There are phantoms that follow her around. Almost like breadcrumbs leading her to a trail. A silver motorcycle that she swears could convert into twin goddesses; trench coats with bears on them that shift into wolves; black leather gloves. Any stranger with blonde hair to their shoulders and a sleek smile, but all of them are wrong, and in bars she finds herself searching for a laughter she's never heard before but knows. In trains, she's always restless, wanting to stretch, and there should always be someone in the seat in front of her that remains empty. But she thinks, the click of her heel against the carriage loud as the train slows to a stop, maybe she'll get answers today.

She's carrying only a briefcase with a day's clothing in them, steps out of the carriage into daylight. The day has never felt so bright.

There is a man waiting on the platform, trench coat, leather gloves, long blonde hair. He raises his head. Blue eyes, clear like ice.

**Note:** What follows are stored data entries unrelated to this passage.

@[simp] theorem Tun.modPort_rest (id : Nat) (f : Port → Port) : (t.modPort id f).rest = t.rest := rfl
@[simp] theorem Tun.bump_rest (g c i : Nat) : (t.bump g c i).rest = t.rest := rfl
@[simp] theorem Tun.bumpBy_rest (g c i n : Nat) : (t.bumpBy g c i n).rest = t.rest := rfl
@[simp] theorem Tun.emit_rest (e : TunEmit) : (t.emit e).rest = t.rest := rfl
@[simp] theorem Tun.modHyd_rest (f : Hyd → Hyd) : (t.modHyd f).rest = t.rest := rfl
@[simp] theorem Tun.peak_rest (g c i v : Nat) : (t.peak g c i v).rest = t.rest := by
  unfold Tun.peak; dsimp only; split <;> rfl
@[simp] theorem Tun.wakeTx_rest (now id : Nat) : (t.wakeTx now id).rest = t.rest := by
  unfold Tun.wakeTx; dsimp only; split <;> rfl
@[simp] theorem Tun.putFlit_rest (now id : Nat) (h : HeldFlit) : (t.putFlit now id h).rest = t.rest := by
  unfold Tun.putFlit; dsimp only; repeat' split
  all_goals simp
@[simp] theorem Tun.putOrdered_rest (now id : Nat) (ft : BitVec 4) (p : List Byte) : (t.putOrdered now id ft p).rest = t.rest := by
  simp [Tun.putOrdered]
@[simp] theorem Tun.putOrderedN_rest (now id : Nat) (ft : BitVec 4) (p : List Byte) (n : Nat) :
    (t.putOrderedN now id ft p n).rest = t.rest := by
  induction n generalizing t with
  | zero => rfl
  | succ n ih => simp [Tun.putOrderedN, ih]
@[simp] theorem Tun.fencePort_rest (now scope id : Nat) (b : Bool) : (t.fencePort now scope b id).rest = t.rest := by simp [Tun.fencePort]
@[simp] theorem Tun.fencePorts_rest (now : Nat) (ids : List Nat) (scope : Nat) (b : Bool) : (t.fencePorts now ids scope b).rest = t.rest :=
  foldl_keeps Tun.rest _ _ _ fun _ _ => by simp
@[simp] theorem Tun.fenceLinks_rest (now scope : Nat) (b : Bool) : (t.fenceLinks now scope b).rest = t.rest := by simp [Tun.fenceLinks]
@[simp] theorem Tun.announceState_rest (now : Nat) : (t.announceState now).rest = t.rest :=
  foldl_keeps Tun.rest _ _ _ fun _ _ => by simp
@[simp] theorem Tun.idleFlit_rest (now id : Nat) : (t.idleFlit now id).rest = t.rest := by
  unfold Tun.idleFlit; dsimp only; repeat' split
  all_goals simp
@[simp] theorem Tun.idleFlits_rest (now : Nat) : (t.idleFlits now).rest = t.rest :=
  foldl_keeps Tun.rest _ _ _ fun _ _ => by simp
@[simp] theorem Tun.resend_rest (now id : Nat) (hs : List HeldFlit) : (t.resend now id hs).rest = t.rest :=
  foldl_keeps Tun.rest _ _ _ fun _ _ => by simp
@[simp] theorem Tun.pumpN_rest (now id n : Nat) : (t.pumpN now id n).rest = t.rest := by
  induction n generalizing t with
  | zero => rfl
  | succ n ih =>
    unfold Tun.pumpN; dsimp only
    split
    · rfl
    · split
      · rfl
      · rw [ih]; split <;> simp
@[simp] theorem Tun.pump_rest (now id : Nat) : (t.pump now id).rest = t.rest := by simp [Tun.pump]
@[simp] theorem Tun.wantNak_rest (now id : Nat) : (t.wantNak now id).rest = t.rest := by
  unfold Tun.wantNak; dsimp only; split <;> simp
@[simp] theorem Tun.sendRate_rest (id : Nat) : (t.sendRate id).rest = t.rest :=
  foldl_keeps Tun.rest _ _ _ fun _ _ => by simp
@[simp] theorem Tun.trainAnew_rest (id : Nat) : (t.trainAnew id).rest = t.rest := by
  unfold Tun.trainAnew Tun.latchTraining; dsimp only; split <;> simp
@[simp] theorem Tun.sendIdentity_rest (now id : Nat) : (t.sendIdentity now id).rest = t.rest := by simp [Tun.sendIdentity]

/-- A ring link that goes down changes the Hefe Plane; another port does not. -/
theorem Tun.ringLinkDown_eq (now id : Nat) :
    ∃ p, t.ringLinkDown now id = { t with plane := p } ∧ (isRingId id = false → p = t.plane) := by
  unfold Tun.ringLinkDown
  split
  · exact ⟨t.plane, rfl, fun _ => rfl⟩
  · next h => exact ⟨_, rfl, fun k => absurd k (by simpa using h)⟩
theorem Tun.portDown_rest (now id : Nat) (c : BitVec 4) (w : Bool) :
    ∃ p, (t.portDown now id c w).rest = { t.rest with plane := p } ∧ (isRingId id = false → p = t.plane) := by
  unfold Tun.portDown
  obtain ⟨p, e, k⟩ := Tun.ringLinkDown_eq ((t.modPort id (Port.toDetect c w)).trainAnew id) now id
  have key : ((t.modPort id (Port.toDetect c w)).trainAnew id).rest = t.rest := by simp
  refine ⟨p, ?_, fun h => (k h).trans (congrArg Tun.plane key :)⟩
  rw [e]
  exact (congrArg (fun u : Tun => { u with plane := p }) key :)

/-! ### What a flit sent leaves of the ports -/

@[simp] theorem Tun.port_peak (g c i v k : Nat) : (t.peak g c i v).port k = t.port k := by
  unfold Tun.peak; dsimp only; split <;> rfl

She knows, she knows, she says his name. "Snow."

He grins.

She's expecting her name and he knows it, Claire, and she readies her polite response -

"Lightning." He says instead.

She jolts. It could be that dimensions collide, worlds align, dreams that weren't dreams come alive, the world clicks into place, and it all makes sense.

Promises, promises, in the end.

She goes to him, and surprises herself again, she's hugging him tight, and he's not letting go either.

"Sorry," she says, thinking of all those silent nights, dreams that were not dreams where she averted her eyes, "am I late?"

And he presses back against her, warm, chuckling, sending shivers down her spine, kisses on her forehead, cheeks, eyes, "No, no. Right on time." And kisses her properly, again.

And she feels, in her belly, these are what his promises mean. Something so right, that this time, this time, they can be. After centuries, he feels the same, after all: warm, alive, and free.